Return every entry below without altering a word.

Data for the task START

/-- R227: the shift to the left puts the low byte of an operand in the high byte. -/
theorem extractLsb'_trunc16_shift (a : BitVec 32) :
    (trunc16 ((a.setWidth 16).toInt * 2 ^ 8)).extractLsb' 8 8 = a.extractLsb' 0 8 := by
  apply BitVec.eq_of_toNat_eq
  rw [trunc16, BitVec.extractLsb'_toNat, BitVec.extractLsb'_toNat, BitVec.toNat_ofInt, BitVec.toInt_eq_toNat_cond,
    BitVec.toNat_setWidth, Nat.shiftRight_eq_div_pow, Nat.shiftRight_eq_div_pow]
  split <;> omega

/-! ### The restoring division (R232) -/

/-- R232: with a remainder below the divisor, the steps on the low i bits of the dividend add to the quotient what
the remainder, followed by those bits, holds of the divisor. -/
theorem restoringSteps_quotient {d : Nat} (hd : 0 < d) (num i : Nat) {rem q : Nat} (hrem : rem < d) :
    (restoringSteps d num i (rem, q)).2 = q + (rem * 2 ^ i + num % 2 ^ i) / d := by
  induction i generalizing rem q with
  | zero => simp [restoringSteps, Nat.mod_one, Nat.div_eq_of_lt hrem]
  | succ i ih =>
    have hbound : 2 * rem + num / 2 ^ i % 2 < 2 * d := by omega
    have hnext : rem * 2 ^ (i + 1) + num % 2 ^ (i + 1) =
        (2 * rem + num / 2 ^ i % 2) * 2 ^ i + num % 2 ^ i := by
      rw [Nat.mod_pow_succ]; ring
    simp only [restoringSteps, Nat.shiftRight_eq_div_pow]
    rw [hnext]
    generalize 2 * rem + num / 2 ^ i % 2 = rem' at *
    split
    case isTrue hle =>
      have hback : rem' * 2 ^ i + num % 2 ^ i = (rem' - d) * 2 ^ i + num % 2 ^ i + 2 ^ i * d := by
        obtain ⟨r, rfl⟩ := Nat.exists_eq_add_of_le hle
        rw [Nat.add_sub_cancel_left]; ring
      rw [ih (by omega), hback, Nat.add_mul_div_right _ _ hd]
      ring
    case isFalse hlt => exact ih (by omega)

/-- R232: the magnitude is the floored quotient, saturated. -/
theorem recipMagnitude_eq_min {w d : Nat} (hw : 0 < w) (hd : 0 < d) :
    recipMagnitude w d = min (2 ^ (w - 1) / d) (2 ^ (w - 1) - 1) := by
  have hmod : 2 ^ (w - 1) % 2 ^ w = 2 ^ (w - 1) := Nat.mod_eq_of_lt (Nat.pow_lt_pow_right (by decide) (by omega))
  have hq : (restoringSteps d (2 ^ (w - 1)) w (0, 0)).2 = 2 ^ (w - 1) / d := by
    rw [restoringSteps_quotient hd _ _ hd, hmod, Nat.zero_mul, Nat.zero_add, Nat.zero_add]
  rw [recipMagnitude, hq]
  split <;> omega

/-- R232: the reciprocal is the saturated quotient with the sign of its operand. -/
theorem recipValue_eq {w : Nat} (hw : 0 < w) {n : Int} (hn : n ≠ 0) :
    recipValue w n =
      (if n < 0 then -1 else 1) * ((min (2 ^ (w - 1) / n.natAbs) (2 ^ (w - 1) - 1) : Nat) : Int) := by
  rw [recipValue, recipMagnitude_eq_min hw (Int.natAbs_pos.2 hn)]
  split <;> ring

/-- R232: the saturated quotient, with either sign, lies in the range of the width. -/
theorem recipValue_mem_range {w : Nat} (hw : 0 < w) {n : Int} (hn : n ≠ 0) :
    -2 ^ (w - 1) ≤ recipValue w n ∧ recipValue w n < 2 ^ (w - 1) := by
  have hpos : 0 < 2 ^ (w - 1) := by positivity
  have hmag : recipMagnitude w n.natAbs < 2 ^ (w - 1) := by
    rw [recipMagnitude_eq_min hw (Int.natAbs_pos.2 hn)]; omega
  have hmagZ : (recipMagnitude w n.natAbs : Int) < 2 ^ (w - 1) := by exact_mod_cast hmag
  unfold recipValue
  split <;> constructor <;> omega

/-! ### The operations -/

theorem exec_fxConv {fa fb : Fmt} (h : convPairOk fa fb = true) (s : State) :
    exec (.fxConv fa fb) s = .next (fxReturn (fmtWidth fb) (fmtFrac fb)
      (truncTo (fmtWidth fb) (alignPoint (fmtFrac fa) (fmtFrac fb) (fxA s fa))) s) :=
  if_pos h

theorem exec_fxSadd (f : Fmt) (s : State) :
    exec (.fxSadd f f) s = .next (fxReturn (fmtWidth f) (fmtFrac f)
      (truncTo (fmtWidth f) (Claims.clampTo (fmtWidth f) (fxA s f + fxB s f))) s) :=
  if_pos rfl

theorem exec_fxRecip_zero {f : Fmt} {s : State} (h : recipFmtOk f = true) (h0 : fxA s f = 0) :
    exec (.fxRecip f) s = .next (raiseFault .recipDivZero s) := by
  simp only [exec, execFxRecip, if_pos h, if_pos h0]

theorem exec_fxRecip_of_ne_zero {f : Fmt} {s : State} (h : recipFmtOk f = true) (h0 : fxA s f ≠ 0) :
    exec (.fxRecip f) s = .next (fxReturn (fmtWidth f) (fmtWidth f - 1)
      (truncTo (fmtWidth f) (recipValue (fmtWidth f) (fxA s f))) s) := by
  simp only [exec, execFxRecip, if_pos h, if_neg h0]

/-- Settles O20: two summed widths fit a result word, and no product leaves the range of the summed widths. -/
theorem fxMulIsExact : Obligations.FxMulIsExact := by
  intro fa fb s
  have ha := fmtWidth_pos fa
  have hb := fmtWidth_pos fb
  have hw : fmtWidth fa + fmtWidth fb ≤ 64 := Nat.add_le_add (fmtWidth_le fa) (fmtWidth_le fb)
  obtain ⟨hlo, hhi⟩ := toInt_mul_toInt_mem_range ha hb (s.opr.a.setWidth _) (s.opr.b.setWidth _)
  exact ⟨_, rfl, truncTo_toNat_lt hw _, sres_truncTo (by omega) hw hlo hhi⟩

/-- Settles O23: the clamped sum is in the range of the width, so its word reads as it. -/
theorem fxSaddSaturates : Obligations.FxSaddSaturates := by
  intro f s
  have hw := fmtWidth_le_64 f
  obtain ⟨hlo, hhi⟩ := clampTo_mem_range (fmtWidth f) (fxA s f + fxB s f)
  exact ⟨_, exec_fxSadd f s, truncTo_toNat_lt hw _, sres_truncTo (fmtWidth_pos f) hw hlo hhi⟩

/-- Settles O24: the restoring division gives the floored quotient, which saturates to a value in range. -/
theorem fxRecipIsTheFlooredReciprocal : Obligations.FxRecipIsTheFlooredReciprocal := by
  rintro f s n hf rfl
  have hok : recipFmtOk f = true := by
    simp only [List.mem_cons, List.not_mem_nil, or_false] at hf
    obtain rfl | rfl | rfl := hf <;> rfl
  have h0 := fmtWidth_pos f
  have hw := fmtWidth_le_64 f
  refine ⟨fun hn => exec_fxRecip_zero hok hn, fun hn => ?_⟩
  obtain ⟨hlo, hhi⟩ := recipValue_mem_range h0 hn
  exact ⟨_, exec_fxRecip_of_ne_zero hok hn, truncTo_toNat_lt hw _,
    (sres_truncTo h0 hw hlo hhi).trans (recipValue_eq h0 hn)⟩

Data for the task END

Answer to the exercise:
/-- R227: the shift to the left puts the low byte of an operand in the high byte. -/
theorem extractLsb'_trunc16_shift (a : BitVec 32) :
    (trunc16 ((a.setWidth 16).toInt * 2 ^ 8)).extractLsb' 8 8 = a.extractLsb' 0 8 := by
  apply BitVec.eq_of_toNat_eq
  rw [trunc16, BitVec.extractLsb'_toNat, BitVec.extractLsb'_toNat, BitVec.toNat_ofInt, BitVec.toInt_eq_toNat_cond,
    BitVec.toNat_setWidth, Nat.shiftRight_eq_div_pow, Nat.shiftRight_eq_div_pow]
  split <;> omega

/-! ### The restoring division (R232) -/

/-- R232: with a remainder below the divisor, the steps on the low i bits of the dividend add to the quotient what
the remainder, followed by those bits, holds of the divisor. -/
theorem restoringSteps_quotient {d : Nat} (hd : 0 < d) (num i : Nat) {rem q : Nat} (hrem : rem < d) :
    (restoringSteps d num i (rem, q)).2 = q + (rem * 2 ^ i + num % 2 ^ i) / d := by
  induction i generalizing rem q with
  | zero => simp [restoringSteps, Nat.mod_one, Nat.div_eq_of_lt hrem]
  | succ i ih =>
    have hbound : 2 * rem + num / 2 ^ i % 2 < 2 * d := by omega
    have hnext : rem * 2 ^ (i + 1) + num % 2 ^ (i + 1) =
        (2 * rem + num / 2 ^ i % 2) * 2 ^ i + num % 2 ^ i := by
      rw [Nat.mod_pow_succ]; ring
    simp only [restoringSteps, Nat.shiftRight_eq_div_pow]
    rw [hnext]
    generalize 2 * rem + num / 2 ^ i % 2 = rem' at *
    split
    case isTrue hle =>
      have hback : rem' * 2 ^ i + num % 2 ^ i = (rem' - d) * 2 ^ i + num % 2 ^ i + 2 ^ i * d := by
        obtain ⟨r, rfl⟩ := Nat.exists_eq_add_of_le hle
        rw [Nat.add_sub_cancel_left]; ring
      rw [ih (by omega), hback, Nat.add_mul_div_right _ _ hd]
      ring
    case isFalse hlt => exact ih (by omega)

/-- R232: the magnitude is the floored quotient, saturated. -/
theorem recipMagnitude_eq_min {w d : Nat} (hw : 0 < w) (hd : 0 < d) :
    recipMagnitude w d = min (2 ^ (w - 1) / d) (2 ^ (w - 1) - 1) := by
  have hmod : 2 ^ (w - 1) % 2 ^ w = 2 ^ (w - 1) := Nat.mod_eq_of_lt (Nat.pow_lt_pow_right (by decide) (by omega))
  have hq : (restoringSteps d (2 ^ (w - 1)) w (0, 0)).2 = 2 ^ (w - 1) / d := by
    rw [restoringSteps_quotient hd _ _ hd, hmod, Nat.zero_mul, Nat.zero_add, Nat.zero_add]
  rw [recipMagnitude, hq]
  split <;> omega

/-- R232: the reciprocal is the saturated quotient with the sign of its operand. -/
theorem recipValue_eq {w : Nat} (hw : 0 < w) {n : Int} (hn : n ≠ 0) :
    recipValue w n =
      (if n < 0 then -1 else 1) * ((min (2 ^ (w - 1) / n.natAbs) (2 ^ (w - 1) - 1) : Nat) : Int) := by
  rw [recipValue, recipMagnitude_eq_min hw (Int.natAbs_pos.2 hn)]
  split <;> ring

/-- R232: the saturated quotient, with either sign, lies in the range of the width. -/
theorem recipValue_mem_range {w : Nat} (hw : 0 < w) {n : Int} (hn : n ≠ 0) :
    -2 ^ (w - 1) ≤ recipValue w n ∧ recipValue w n < 2 ^ (w - 1) := by
  have hpos : 0 < 2 ^ (w - 1) := by positivity
  have hmag : recipMagnitude w n.natAbs < 2 ^ (w - 1) := by
    rw [recipMagnitude_eq_min hw (Int.natAbs_pos.2 hn)]; omega
  have hmagZ : (recipMagnitude w n.natAbs : Int) < 2 ^ (w - 1) := by exact_mod_cast hmag
  unfold recipValue
  split <;> constructor <;> omega

/-! ### The operations -/

theorem exec_fxConv {fa fb : Fmt} (h : convPairOk fa fb = true) (s : State) :
    exec (.fxConv fa fb) s = .next (fxReturn (fmtWidth fb) (fmtFrac fb)
      (truncTo (fmtWidth fb) (alignPoint (fmtFrac fa) (fmtFrac fb) (fxA s fa))) s) :=
  if_pos h

theorem exec_fxSadd (f : Fmt) (s : State) :
    exec (.fxSadd f f) s = .next (fxReturn (fmtWidth f) (fmtFrac f)
      (truncTo (fmtWidth f) (Claims.clampTo (fmtWidth f) (fxA s f + fxB s f))) s) :=
  if_pos rfl

theorem exec_fxRecip_zero {f : Fmt} {s : State} (h : recipFmtOk f = true) (h0 : fxA s f = 0) :
    exec (.fxRecip f) s = .next (raiseFault .recipDivZero s) := by
  simp only [exec, execFxRecip, if_pos h, if_pos h0]

theorem exec_fxRecip_of_ne_zero {f : Fmt} {s : State} (h : recipFmtOk f = true) (h0 : fxA s f ≠ 0) :
    exec (.fxRecip f) s = .next (fxReturn (fmtWidth f) (fmtWidth f - 1)
      (truncTo (fmtWidth f) (recipValue (fmtWidth f) (fxA s f))) s) := by
  simp only [exec, execFxRecip, if_pos h, if_neg h0]

/-- Settles O20: two summed widths fit a result word, and no product leaves the range of the summed widths. -/
theorem fxMulIsExact : Obligations.FxMulIsExact := by
  intro fa fb s
  have ha := fmtWidth_pos fa
  have hb := fmtWidth_pos fb
  have hw : fmtWidth fa + fmtWidth fb ≤ 64 := Nat.add_le_add (fmtWidth_le fa) (fmtWidth_le fb)
  obtain ⟨hlo, hhi⟩ := toInt_mul_toInt_mem_range ha hb (s.opr.a.setWidth _) (s.opr.b.setWidth _)
  exact ⟨_, rfl, truncTo_toNat_lt hw _, sres_truncTo (by omega) hw hlo hhi⟩

/-- Settles O23: the clamped sum is in the range of the width, so its word reads as it. -/
theorem fxSaddSaturates : Obligations.FxSaddSaturates := by
  intro f s
  have hw := fmtWidth_le_64 f
  obtain ⟨hlo, hhi⟩ := clampTo_mem_range (fmtWidth f) (fxA s f + fxB s f)
  exact ⟨_, exec_fxSadd f s, truncTo_toNat_lt hw _, sres_truncTo (fmtWidth_pos f) hw hlo hhi⟩

/-- Settles O24: the restoring division gives the floored quotient, which saturates to a value in range. -/
theorem fxRecipIsTheFlooredReciprocal : Obligations.FxRecipIsTheFlooredReciprocal := by
  rintro f s n hf rfl
  have hok : recipFmtOk f = true := by
    simp only [List.mem_cons, List.not_mem_nil, or_false] at hf
    obtain rfl | rfl | rfl := hf <;> rfl
  have h0 := fmtWidth_pos f
  have hw := fmtWidth_le_64 f
  refine ⟨fun hn => exec_fxRecip_zero hok hn, fun hn => ?_⟩
  obtain ⟨hlo, hhi⟩ := recipValue_mem_range h0 hn
  exact ⟨_, exec_fxRecip_of_ne_zero hok hn, truncTo_toNat_lt hw _,
    (sres_truncTo h0 hw hlo hhi).trans (recipValue_eq h0 hn)⟩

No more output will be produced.